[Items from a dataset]
-- ==== Sys2Proof/Machine/Flags.lean ====
section
/-! DEFINITION. The bits and predicates derived from the state: `busy` (10_state.md R22), the pin levels (R25, R26), the
may-conduct predicates (R34), the logical phase state (R35), `CI` and `ALLOFF` (R36). The block sets no flag (R23). -/

namespace Sys2Proof.Machine

/-- `busy := seq.step < length(seq.plan)` (10_state.md R22). -/
def State.busy (s : State) : Bool := decide (s.seqStep < s.seqPlan.length)

/-- The level of a pin: floating and unknown, or driven (10_state.md R25). -/
inductive PinLevel
  | z
  | driven (level : Bool)
  deriving DecidableEq, Repr, Inhabited

/-- `hs_level(p)` (R25). That an input pin floats is the spec's general knowledge (item G2). -/
def PhaseOut.hsLevel (o : PhaseOut) : PinLevel :=
  match o.hsDir with
  | .output => .driven o.hsLat
  | .input => .z

/-- `ls_level(p)`, `wave` being the level channel `PWM_p` drives at this instant (R26). -/
def PhaseOut.lsLevel (wave : Bool) (o : PhaseOut) : PinLevel :=
  if o.lsPwm then .driven wave
  else
    match o.lsDir with
    | .output => .driven o.lsLat
    | .input => .z

/-- The high-side switch as its pin leaves it (R25). -/
inductive HighSwitch
  | on
  | off
  | undetermined
  deriving DecidableEq, Repr, Inhabited

/-- The switch is on at `HS_ON_LEVEL`, off at the other level, undetermined when the pin floats (R25). -/
def PhaseOut.highSwitch (onLevel : Bool) (o : PhaseOut) : HighSwitch :=
  match o.hsLevel with
  | .driven l => if l = onLevel then .on else .off
  | .z => .undetermined

/-- The low-side switch as its pin leaves it (R26). -/
inductive LowSwitch
  | enabled
  | disabled
  | staticallyOn
  | undetermined
  deriving DecidableEq, Repr, Inhabited

/-- The low-side switch, active-low (R26). -/
def PhaseOut.lowSwitch (o : PhaseOut) : LowSwitch :=
  if o.lsPwm then .enabled
  else
    match o.lsDir with
    | .output => if o.lsLat then .disabled else .staticallyOn
    | .input => .undetermined

/-- `high_may_on(p)` (R34). -/
def PhaseOut.highMayOn (onLevel : Bool) (o : PhaseOut) : Bool :=
  o.hsDir == .input || o.hsLat == onLevel

/-- `low_may_on(p)` (R34). -/
def PhaseOut.lowMayOn (o : PhaseOut) : Bool :=
  o.lsPwm || o.lsDir == .input || !o.lsLat

/-- `high(p)` of the logical phase state (R35). -/
def PhaseOut.high (onLevel : Bool) (o : PhaseOut) : HighSwitch :=
  if o.hsDir = .output ∧ o.hsLat = onLevel then .on
  else if o.highMayOn onLevel = false then .off
  else .undetermined

/-- The low-side half of the logical phase state (R35). -/
inductive LowState
  | enabled
  | disabled
  | undetermined
  deriving DecidableEq, Repr, Inhabited

/-- `low(p)` of the logical phase state (R35). -/
def PhaseOut.low (o : PhaseOut) : LowState :=
  if o.lsPwm then .enabled else if o.lowMayOn = false then .disabled else .undetermined

/-- A phase is active when its high side is on or its low side enabled (R35). -/
def PhaseOut.active (onLevel : Bool) (o : PhaseOut) : Bool :=
  o.high onLevel == .on || o.low == .enabled

/-- A phase is fully off (R35). -/
def PhaseOut.fullyOff (onLevel : Bool) (o : PhaseOut) : Bool :=
  o.high onLevel == .off && o.low == .disabled

/-- How many phases meet a test. -/
def Outputs.count (o : Outputs) (test : PhaseOut → Bool) : Nat :=
  Phase.all.countP fun p => test (o.get p)

/-- Whether every phase meets a test. -/
def Outputs.every (o : Outputs) (test : PhaseOut → Bool) : Bool :=
  Phase.all.all fun p => test (o.get p)

/-- The commutation invariant `CI(out)`, its five items in order (R36). Item 5 says that the phase that is neither the source
nor the sink is fully off. -/
def Outputs.commutationInvariant (onLevel : Bool) (o : Outputs) : Bool :=
  o.every (fun x => x.high onLevel != .undetermined && x.low != .undetermined)
    && o.every (fun x => !(x.high onLevel == .on && x.low == .enabled))
    && o.count (fun x => x.high onLevel == .on) == 1
    && o.count (fun x => x.low == .enabled) == 1
    && o.count (fun x => x.fullyOff onLevel) == 1

/-- `ALLOFF(out)`: every phase is fully off (R36). -/
def Outputs.allOff (onLevel : Bool) (o : Outputs) : Bool := o.every (·.fullyOff onLevel)

/-- `hs_level(p)` of a state. -/
def State.hsLevel (s : State) (p : Phase) : PinLevel := (s.out.get p).hsLevel

/-- `ls_level(p)` of a state: `pwm_wave[p]` is the draw of this instant (R26, R30). -/
def State.lsLevel (s : State) (p : Phase) : PinLevel := (s.out.get p).lsLevel (Config.pwmDraw s.instant p)

end Sys2Proof.Machine
end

→ **What this task involves**
From the records above, pull out each line that has "every".

→ **Worked solution**
/-- Whether every phase meets a test. -/
def Outputs.every (o : Outputs) (test : PhaseOut → Bool) : Bool :=
  o.every (fun x => x.high onLevel != .undetermined && x.low != .undetermined)
    && o.every (fun x => !(x.high onLevel == .on && x.low == .enabled))
/-- `ALLOFF(out)`: every phase is fully off (R36). -/
def Outputs.allOff (onLevel : Bool) (o : Outputs) : Bool := o.every (·.fullyOff onLevel)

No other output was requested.